/-! 16: layers -/

/-- An LCB of eight layers at 0x1000, its table at 0x2000, no request ring; descriptors of layers 1 to 4 of one pixel, each
with its pair of planes. -/
def lcbBytes : List Byte := bytesOfNat 8 0x2000 ++ bytesOfNat 4 8 ++ bytesOfNat 116 0
def layerBytes (id : Nat) : List Byte := bytesOfNat 12 id ++ bytesOfNat 4 0x1_0001 ++ bytesOfNat 240 (0x4000 + 64 * id)
def pairBytes : List Byte := bytesOfNat 8 0x5000 ++ bytesOfNat 8 0x6000 ++ bytesOfNat 48 0x200

/-- The bytes that are not zero, as cells from a virtual address on, in the page that is mapped. -/
def cells (va : Nat) (l : List Byte) : List Host.Cell :=
  ((List.range l.length).zip l).filterMap (fun x => if x.2 = 0 then none else some (progPage + va + x.1, x.2))

def layMem : List Host.Cell :=
  cells 0x1000 lcbBytes ++ ([1, 2, 3, 4].map (fun i => cells (0x2000 + 256 * i) (layerBytes i))).flatten ++
    ([1, 2, 3, 4].map (fun i => cells (0x4000 + 64 * i) pairBytes)).flatten

def laySt : State :=
  regs [(1, 1), (2, 0x2_0001), (3, 0x4_0003), (4, 3), (5, 8), (6, ptr 0 0x3000)]
    { updTenant st 0 (fun t => { t with lcb := 0x1000 }) with
      mem := layMem }

def layer (id : Nat) : Layer :=
  { tenant := 0, id := id, group := 0, order := 0, w := 1, h := 1, planes := BitVec.ofNat 64 (0x4000 + 64 * id), price := 0
    rpose := 0, cpose := 0, deps := Vector.replicate 4 { caster := 0, weight := 0, x := 0, y := 0 }, parent := 0xFFFF_FFFF
    child := 0xFFFF_FFFF }

/-- Layers 1 and 2 are live. -/
def live : State := { laySt with layers := [layer 1, layer 2] }

def lcb : Lcb := { table := 0x2000, cap := 8, frame := 0, ka := 0, kd := 0, ring := 0, view := 0, drops := 0, notify := 0 }

def urLcb (a : Lcb) : URes Lcb → Bool
  | .ok b _ => decide (b.table = a.table ∧ b.cap = a.cap ∧ b.frame = a.frame ∧ b.ka = a.ka ∧ b.kd = a.kd ∧ b.ring = a.ring
      ∧ b.view = a.view ∧ b.drops = a.drops ∧ b.notify = a.notify)
  | _ => false
theorem lcb_is {x : URes Lcb} {a : Lcb} (h : urLcb a x = true) : x = .ok a (urState x) := by
  cases x with
  | ok b s =>
    obtain ⟨⟩ := a
    obtain ⟨⟩ := b
    have h := of_decide_eq_true h
    simp only at h
    obtain ⟨rfl, rfl, rfl, rfl, rfl, rfl, rfl, rfl, rfl⟩ := h
    rfl
  | _ => cases h

theorem live_lcb : lcbOf 0 live = .ok lcb (urState (lcbOf 0 live)) := lcb_is (by decide +kernel)
theorem lay_lcb : lcbOf 0 laySt = .ok lcb (urState (lcbOf 0 laySt)) := lcb_is (by decide +kernel)

theorem witness_LayerInstructions_one : (∃ a, Claims.oneLayer (.lerr 2 1 4) = some a) ∧ atHome live ∧
    2 ^ 16 ≤ (0x1_0000 : Word).toNat ∧ (0xFFFF : Word).toNat < 2 ^ 16 ∧ (getTenant st 0).lcb = 0 ∧
    lcbOf 0 live = .ok lcb (urState (lcbOf 0 live)) ∧ lcb.cap ≤ (rs live 5).toNat ∧
    findLayer (urState (lcbOf 0 live)) 0 (rs live 4).toNat = none ∧ unstepped live ∧
    Claims.layerReads live 1 lcb (layer 1) (urState (lcbOf 0 live)) :=
  ⟨⟨_, rfl⟩, by unfold atHome; decide +kernel, by decide, by decide, by decide +kernel, live_lcb, by decide +kernel, by decide +kernel,
    by unfold unstepped; decide +kernel, ⟨live_lcb, by decide⟩, by decide +kernel⟩

/-- Prices: a NaN, a negative number, one bit too many; -0, which is not negative. -/
theorem witness_LayerInstructions_price : (Fmt.fp32.value 0x7FC0_0000).isNaN = true ∧ ltV (Fmt.fp32.value 0x8000_0001) (.fin false 0 0) = true ∧
    ltV (Fmt.fp32.value 0x8000_0000) (.fin false 0 0) = false ∧ (Fmt.fp32.value 0x8000_0000).isNaN = false ∧
    2 ^ 40 ≤ (0x100_0000_0000 : Word).toNat ∧ (0xFF_FFFF_FFFF : Word).toNat < 2 ^ 40 ∧
    finNonNeg (Fmt.fp32.value 0x7F80_0000) = false ∧ finNonNeg (Fmt.fp32.value 0) = true := by decide

theorem witness_LayerInstructions_request : (layer 1).pending = false ∧ ({ layer 1 with pending := true } : Layer).pending = true ∧
    ∃ s2, postRec 0 lcb (reqRecord lcb (layer 1)) 0 (urState (lcbOf 0 live)) = .ok false s2 := by
  refine ⟨rfl, rfl, _, ur_is (by decide +kernel)⟩

/-- A request ring at 0x3000 that has room. -/
theorem witness_LayerInstructions_posts : ∃ s2, postRec 0 { lcb with ring := 0x3000 } (reqRecord lcb (layer 1)) 0
    { live with mem := cells 0x3000 (bytesOfNat 8 0x3040 ++ bytesOfNat 56 4) } = .ok true s2 := ⟨_, ur_is (by decide +kernel)⟩

theorem witness_LayerInstructions_dep : (rs live 2).toNat = 1 + 2 * 2 ^ 16 ∧ Claims.lcbReads live [1, 2] lcb (urState (lcbOf 0 live)) ∧
    findLayer (urState (lcbOf 0 live)) 0 1 = some (layer 1) ∧ findLayer (urState (lcbOf 0 live)) 0 2 = some (layer 2) :=
  ⟨by decide +kernel, ⟨live_lcb, by decide⟩, by decide +kernel, by decide +kernel⟩

theorem witness_LayerInstructions_warp : ∃ pr planes s2 s3, Claims.unbound live ∧
    reads (urState (lcbOf 0 live)) (.glob ((layer 1).planes.toNat % 2 ^ 48)) 64 pr s2 ∧
    reads s2 (.glob ((byteAt pr (8 * (byteAt pr 24 8 % 2)) 8 + 256) % 2 ^ 48)) (8 * (layer 1).w * (layer 1).h) planes s3 :=
  ⟨_, _, _, _, by unfold Claims.unbound; decide +kernel, reads_readBytes (by decide +kernel), reads_readBytes (by decide +kernel)⟩

theorem lay_accepts : ∃ l, acceptLayer 0 1 lcb [] [] (urState (lcbOf 0 laySt)) =
    .ok l (urState (acceptLayer 0 1 lcb [] [] (urState (lcbOf 0 laySt)))) := ur_eq (by decide +kernel)

theorem witness_LayerInstructions_define : (∃ l s2, Claims.lcbReads laySt [1] lcb (urState (lcbOf 0 laySt)) ∧
      acceptLayer 0 1 lcb [] [] (urState (lcbOf 0 laySt)) = .ok l s2) ∧
    (∃ s2, gwrite (urState (lcbOf 0 live)) 0 (lcb.table.toNat + 256 * 1) (({ layer 1 with pending := false } : Layer).bytes false) 3 0
      = .ok s2) := by
  obtain ⟨l, h⟩ := lay_accepts
  exact ⟨⟨l, _, ⟨lay_lcb, by decide⟩, h⟩, ⟨_, gw_eq (by decide +kernel)⟩⟩

/-- A descriptor that LDEF.DEF does not accept: layer 5's is all zero. -/
theorem witness_LayerInstructions_refused : (match acceptLayer 0 5 lcb [] [] (urState (lcbOf 0 laySt)) with
    | .bad v => decide (v = 5)
    | _ => false) = true := by decide +kernel

theorem witness_LayerInstructions_pose : ∃ q s1 s2, tagOk (rs live 6) = true ∧ (rs live 6).toNat % 4 = 0 ∧
    Claims.segGives (rg live 0) 0x3000 48 rightR false (.glob 0x3000) ∧ Claims.layerReads live 1 lcb (layer 1) s1 ∧
    reads s1 (.glob 0x3000) 48 q s2 :=
  ⟨_, _, _, by decide +kernel, by decide +kernel, segGives_glob (whole 0) 0x3000 48 _ _ (by decide),
    ⟨⟨live_lcb, by decide⟩, by decide +kernel⟩, reads_readBytes (by decide +kernel)⟩

def one : State := { laySt with layers := [layer 1] }
/-- What was accepted. -/
def accepted (x : URes Layer) : Layer :=
  match x with
  | .ok l _ => l
  | _ => layer 0
theorem accepted_eq {x : URes Layer} (h : urOk x = true) : x = .ok (accepted x) (urState x) := by
  cases x with
  | ok l s => rfl
  | _ => cases h

theorem witness_LayerInstructions_split : ∃ s1 s2 s3 s4 k1 k2, (rs one 1).toNat = 1 ∧ (rs one 3).toNat = 3 + 4 * 2 ^ 16 ∧
    Claims.lcbReads one [1, 3, 4] lcb s1 ∧ findLayer s1 0 1 = some (layer 1) ∧
    acceptLayer 0 3 lcb [1] [] s1 = .ok k1 s2 ∧ acceptLayer 0 4 lcb [1] [k1] s2 = .ok k2 s3 ∧
    remake lcb 0 0 [Claims.goneLayer (layer 1) 3 4] [Claims.childOf (layer 1) k1, Claims.childOf (layer 1) k2] s3 = .ok () s4 :=
  ⟨_, _, _, _, _, _, by decide +kernel, by decide +kernel, ⟨lcb_is (by decide +kernel), by decide⟩, by decide +kernel,
    accepted_eq (by decide +kernel), accepted_eq (by decide +kernel), ur_is (by decide +kernel)⟩

theorem witness_LayerInstructions_merge : ∃ s1 s2 s3 k, (rs live 2).toNat = 1 + 2 * 2 ^ 16 ∧ (rs live 4).toNat = 3 ∧
    Claims.lcbReads live [1, 2, 3] lcb s1 ∧ findLayer s1 0 1 = some (layer 1) ∧ findLayer s1 0 2 = some (layer 2) ∧
    acceptLayer 0 3 lcb [1, 2] [] s1 = .ok k s2 ∧
    remake lcb 0 0 [Claims.goneLayer (layer 1) 3 0xFFFF, Claims.goneLayer (layer 2) 3 0xFFFF] [merged (layer 1) (layer 2) k] s2
      = .ok () s3 :=
  ⟨_, _, _, _, by decide +kernel, by decide +kernel, ⟨live_lcb, by decide⟩, by decide +kernel, by decide +kernel,
    accepted_eq (by decide +kernel), ur_is (by decide +kernel)⟩

theorem witness_LayerInstructions_frame : closeBusy live 0 = false ∧
    closeBusy { live with closes := [{ tenant := 0, key := 0, lcb := lcb, todo := [] }] } 0 = true ∧ closeBusy st 0 = false ∧
    (∃ s2, gwrite (urState (lcbOf 0 live)) 0 ((getTenant (urState (lcbOf 0 live)) 0).lcb.toNat + 12)
      (bytesOfNat 4 (lcb.frame + 1).toNat) 3 0 = .ok s2) :=
  ⟨by decide +kernel, by decide +kernel, by decide +kernel, ⟨_, gw_eq (by decide +kernel)⟩⟩

/-! Events at contexts -/

/-- The step's operand `a`. -/
def onA (a : Nat) (s : State) : State := { s with args := { a := a } }

/-- The context waits. -/
def waitSt (w : Cond) (s : State) : State := { s with cx := { s.cx with st := .waiting w } }

theorem witness_ContextEvents_fetch : ∃ s slot w s' i, pickSlot s s.args.a = some slot ∧
    Claims.fetchDue (switchTo s (slotKey s s.args.a slot)) ∧ Claims.fetches (switchTo s (slotKey s s.args.a slot)) w s' ∧
    bpHit s'.cx = none ∧ decode w = .ok i := by
  have h : fetchesWord (switchTo (placeWord State.reset 0x44000000) 0) 0x44000000 = true := by decide +kernel
  obtain ⟨s', h1, h2⟩ := fetches_of h
  exact ⟨placeWord State.reset 0x44000000, 0, _, s', .nop, by decide +kernel, ⟨by decide +kernel, .inl (by decide +kernel)⟩, h1, h2,
    decode_of_reads (c := .core .nop) (by decide +kernel)⟩

theorem witness_ContextEvents_illegal : ∃ s slot w s' e, pickSlot s s.args.a = some slot ∧
    Claims.fetchDue (switchTo s (slotKey s s.args.a slot)) ∧ Claims.fetches (switchTo s (slotKey s s.args.a slot)) w s' ∧
    bpHit s'.cx = none ∧ decode w = .error e := by
  have h : fetchesWord (switchTo (placeWord State.reset 0xFFFFFFFF) 0) 0xFFFFFFFF = true := by decide +kernel
  obtain ⟨s', h1, h2⟩ := fetches_of h
  exact ⟨placeWord State.reset 0xFFFFFFFF, 0, _, s', _, by decide +kernel, ⟨by decide +kernel, .inl (by decide +kernel)⟩, h1, h2,
    decode_of_refuses (e := .majorUnassigned) (by decide +kernel)⟩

# TASK DETAILS
The expected answer is a copy of each line in the records that holds the word "notify".

# YOUR RESPONSE
def lcb : Lcb := { table := 0x2000, cap := 8, frame := 0, ka := 0, kd := 0, ring := 0, view := 0, drops := 0, notify := 0 }
      ∧ b.view = a.view ∧ b.drops = a.drops ∧ b.notify = a.notify)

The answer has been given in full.